Your assignment: Each entry needs to be given again, character for character.

Available data:
((

-- ==== Sys2Proof/Laws/ExtentBuffers.lean ====
section
/-! SUPPORT. What each operation of Buffers, Tally, Queues, Stamp and Egress may touch: the parts and, at any index, the registers. -/

namespace Sys2Proof.Machine

theorem frame_modBuf (s : State) (f : BufSt → BufSt) : s.only (State.modBuf s f) [.buf] (regsOf []) := by
  unfold State.modBuf
  generalize hP : ([.buf] : List Part) = P
  generalize hL : ([] : List String) = L
  repeat (first
    | with_reducible exact keep_refl _ _ _
    | (fail_if_no_progress (with_reducible apply keep_at_buf; on_goal 2 => simp [← hP])))

theorem frame_syncRequests (s : State) (port : Nat) : s.only (State.syncRequests s port) [.ports, .counters, .pair] (regsOf ["CNT_HALF_LO", "CNT_HALF_HI"]) := by
  unfold State.syncRequests
  generalize hP : ([.ports, .counters, .pair] : List Part) = P
  generalize hL : (["CNT_HALF_LO", "CNT_HALF_HI"] : List String) = L
  repeat (first
    | with_reducible assumption
    | with_reducible exact keep_refl _ _ _
    | ((try lift_lets -underBinder); with_reducible intro y; refine cut_at (A := State.only s y P (regsOf L)) ?_ ?_; on_goal 2 => (intro hy; clear_value y)
       unfold y)
    | ((try lift_lets -underBinder); with_reducible intro y; clear_value y)
    | with_reducible apply keep_if
    | with_reducible refine keep_foldl ?_ (fun u a => ?_)
    | (with_reducible apply keep_of (frame_pauseEnd ..); on_goal 2 => simp [← hP]
       on_goal 2 => simp [← hL])
    | (with_reducible apply keep_of (frame_pauseBegin ..); on_goal 2 => simp [← hP]
       on_goal 2 => simp [← hL]))

theorem frame_askPort (s : State) (pool : Nat) (port : Nat) : s.only (State.askPort s pool port) [.ports, .counters, .buf, .pair] (regsOf ["CNT_HALF_LO", "CNT_HALF_HI"]) := by
  unfold State.askPort
  generalize hP : ([.ports, .counters, .buf, .pair] : List Part) = P
  generalize hL : (["CNT_HALF_LO", "CNT_HALF_HI"] : List String) = L
  repeat (first
    | with_reducible exact keep_refl _ _ _
    | with_reducible apply keep_if
    | (with_reducible apply keep_modBuf; on_goal 2 => simp [← hP])
    | (with_reducible apply keep_of (frame_syncRequests ..); on_goal 2 => simp [← hP]
       on_goal 2 => simp [← hL]))

theorem frame_askPorts (s : State) (pool : Nat) : s.only (State.askPorts s pool) [.ports, .counters, .buf, .pair] (regsOf ["CNT_HALF_LO", "CNT_HALF_HI"]) := by
  unfold State.askPorts
  generalize hP : ([.ports, .counters, .buf, .pair] : List Part) = P
  generalize hL : (["CNT_HALF_LO", "CNT_HALF_HI"] : List String) = L
  repeat (first
    | with_reducible exact keep_refl _ _ _
    | with_reducible apply keep_if
    | with_reducible refine keep_foldl ?_ (fun u a => ?_)
    | (with_reducible apply keep_of (frame_askPort ..); on_goal 2 => simp [← hP]
       on_goal 2 => simp [← hL]))

theorem frame_xoffUpdate (s : State) (n : Nat) : s.only (State.xoffUpdate s n) [.ports, .counters, .buf, .pair] (regsOf ["CNT_HALF_LO", "CNT_HALF_HI", "BUF_STATUS", "BUF_XOFF_POOLS"]) := by
  unfold State.xoffUpdate
  generalize hP : ([.ports, .counters, .buf, .pair] : List Part) = P
  generalize hL : (["CNT_HALF_LO", "CNT_HALF_HI", "BUF_STATUS", "BUF_XOFF_POOLS"] : List String) = L
  repeat (first
    | with_reducible assumption
    | with_reducible exact keep_refl _ _ _
    | ((try lift_lets -underBinder); with_reducible intro y; refine cut_at (A := State.only s y P (regsOf L)) ?_ ?_; on_goal 2 => (intro hy; clear_value y)
       unfold y)
    | ((try lift_lets -underBinder); with_reducible intro y; clear_value y)
    | with_reducible apply keep_if
    | with_reducible refine keep_foldl ?_ (fun u a => ?_)
    | (with_reducible apply keep_on; on_goal 2 => first | assumption | (with_reducible apply reg_BUF_STATUS_XOFF; simp [← hL]) | (with_reducible apply reg_BUF_XOFF_POOLS_POOLS; simp [← hL]))
    | (with_reducible apply keep_setB; on_goal 2 => first | assumption | (with_reducible apply reg_BUF_STATUS_XOFF; simp [← hL]) | (with_reducible apply reg_BUF_XOFF_POOLS_POOLS; simp [← hL]))
    | (with_reducible apply keep_putBit; on_goal 2 => first | assumption | (with_reducible apply reg_BUF_STATUS_XOFF; simp [← hL]) | (with_reducible apply reg_BUF_XOFF_POOLS_POOLS; simp [← hL]))
    | (with_reducible apply keep_modBuf; on_goal 2 => simp [← hP])
    | (with_reducible apply keep_of (frame_askPorts ..); on_goal 2 => simp [← hP]
       on_goal 2 => simp [← hL])
    | (with_reducible apply keep_of (frame_syncRequests ..); on_goal 2 => simp [← hP]
       on_goal 2 => simp [← hL]))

))

Final answer:
-- ==== Sys2Proof/Laws/ExtentBuffers.lean ====
section
/-! SUPPORT. What each operation of Buffers, Tally, Queues, Stamp and Egress may touch: the parts and, at any index, the registers. -/

namespace Sys2Proof.Machine

theorem frame_modBuf (s : State) (f : BufSt → BufSt) : s.only (State.modBuf s f) [.buf] (regsOf []) := by
  unfold State.modBuf
  generalize hP : ([.buf] : List Part) = P
  generalize hL : ([] : List String) = L
  repeat (first
    | with_reducible exact keep_refl _ _ _
    | (fail_if_no_progress (with_reducible apply keep_at_buf; on_goal 2 => simp [← hP])))

theorem frame_syncRequests (s : State) (port : Nat) : s.only (State.syncRequests s port) [.ports, .counters, .pair] (regsOf ["CNT_HALF_LO", "CNT_HALF_HI"]) := by
  unfold State.syncRequests
  generalize hP : ([.ports, .counters, .pair] : List Part) = P
  generalize hL : (["CNT_HALF_LO", "CNT_HALF_HI"] : List String) = L
  repeat (first
    | with_reducible assumption
    | with_reducible exact keep_refl _ _ _
    | ((try lift_lets -underBinder); with_reducible intro y; refine cut_at (A := State.only s y P (regsOf L)) ?_ ?_; on_goal 2 => (intro hy; clear_value y)
       unfold y)
    | ((try lift_lets -underBinder); with_reducible intro y; clear_value y)
    | with_reducible apply keep_if
    | with_reducible refine keep_foldl ?_ (fun u a => ?_)
    | (with_reducible apply keep_of (frame_pauseEnd ..); on_goal 2 => simp [← hP]
       on_goal 2 => simp [← hL])
    | (with_reducible apply keep_of (frame_pauseBegin ..); on_goal 2 => simp [← hP]
       on_goal 2 => simp [← hL]))

theorem frame_askPort (s : State) (pool : Nat) (port : Nat) : s.only (State.askPort s pool port) [.ports, .counters, .buf, .pair] (regsOf ["CNT_HALF_LO", "CNT_HALF_HI"]) := by
  unfold State.askPort
  generalize hP : ([.ports, .counters, .buf, .pair] : List Part) = P
  generalize hL : (["CNT_HALF_LO", "CNT_HALF_HI"] : List String) = L
  repeat (first
    | with_reducible exact keep_refl _ _ _
    | with_reducible apply keep_if
    | (with_reducible apply keep_modBuf; on_goal 2 => simp [← hP])
    | (with_reducible apply keep_of (frame_syncRequests ..); on_goal 2 => simp [← hP]
       on_goal 2 => simp [← hL]))

theorem frame_askPorts (s : State) (pool : Nat) : s.only (State.askPorts s pool) [.ports, .counters, .buf, .pair] (regsOf ["CNT_HALF_LO", "CNT_HALF_HI"]) := by
  unfold State.askPorts
  generalize hP : ([.ports, .counters, .buf, .pair] : List Part) = P
  generalize hL : (["CNT_HALF_LO", "CNT_HALF_HI"] : List String) = L
  repeat (first
    | with_reducible exact keep_refl _ _ _
    | with_reducible apply keep_if
    | with_reducible refine keep_foldl ?_ (fun u a => ?_)
    | (with_reducible apply keep_of (frame_askPort ..); on_goal 2 => simp [← hP]
       on_goal 2 => simp [← hL]))

theorem frame_xoffUpdate (s : State) (n : Nat) : s.only (State.xoffUpdate s n) [.ports, .counters, .buf, .pair] (regsOf ["CNT_HALF_LO", "CNT_HALF_HI", "BUF_STATUS", "BUF_XOFF_POOLS"]) := by
  unfold State.xoffUpdate
  generalize hP : ([.ports, .counters, .buf, .pair] : List Part) = P
  generalize hL : (["CNT_HALF_LO", "CNT_HALF_HI", "BUF_STATUS", "BUF_XOFF_POOLS"] : List String) = L
  repeat (first
    | with_reducible assumption
    | with_reducible exact keep_refl _ _ _
    | ((try lift_lets -underBinder); with_reducible intro y; refine cut_at (A := State.only s y P (regsOf L)) ?_ ?_; on_goal 2 => (intro hy; clear_value y)
       unfold y)
    | ((try lift_lets -underBinder); with_reducible intro y; clear_value y)
    | with_reducible apply keep_if
    | with_reducible refine keep_foldl ?_ (fun u a => ?_)
    | (with_reducible apply keep_on; on_goal 2 => first | assumption | (with_reducible apply reg_BUF_STATUS_XOFF; simp [← hL]) | (with_reducible apply reg_BUF_XOFF_POOLS_POOLS; simp [← hL]))
    | (with_reducible apply keep_setB; on_goal 2 => first | assumption | (with_reducible apply reg_BUF_STATUS_XOFF; simp [← hL]) | (with_reducible apply reg_BUF_XOFF_POOLS_POOLS; simp [← hL]))
    | (with_reducible apply keep_putBit; on_goal 2 => first | assumption | (with_reducible apply reg_BUF_STATUS_XOFF; simp [← hL]) | (with_reducible apply reg_BUF_XOFF_POOLS_POOLS; simp [← hL]))
    | (with_reducible apply keep_modBuf; on_goal 2 => simp [← hP])
    | (with_reducible apply keep_of (frame_askPorts ..); on_goal 2 => simp [← hP]
       on_goal 2 => simp [← hL])
    | (with_reducible apply keep_of (frame_syncRequests ..); on_goal 2 => simp [← hP]
       on_goal 2 => simp [← hL]))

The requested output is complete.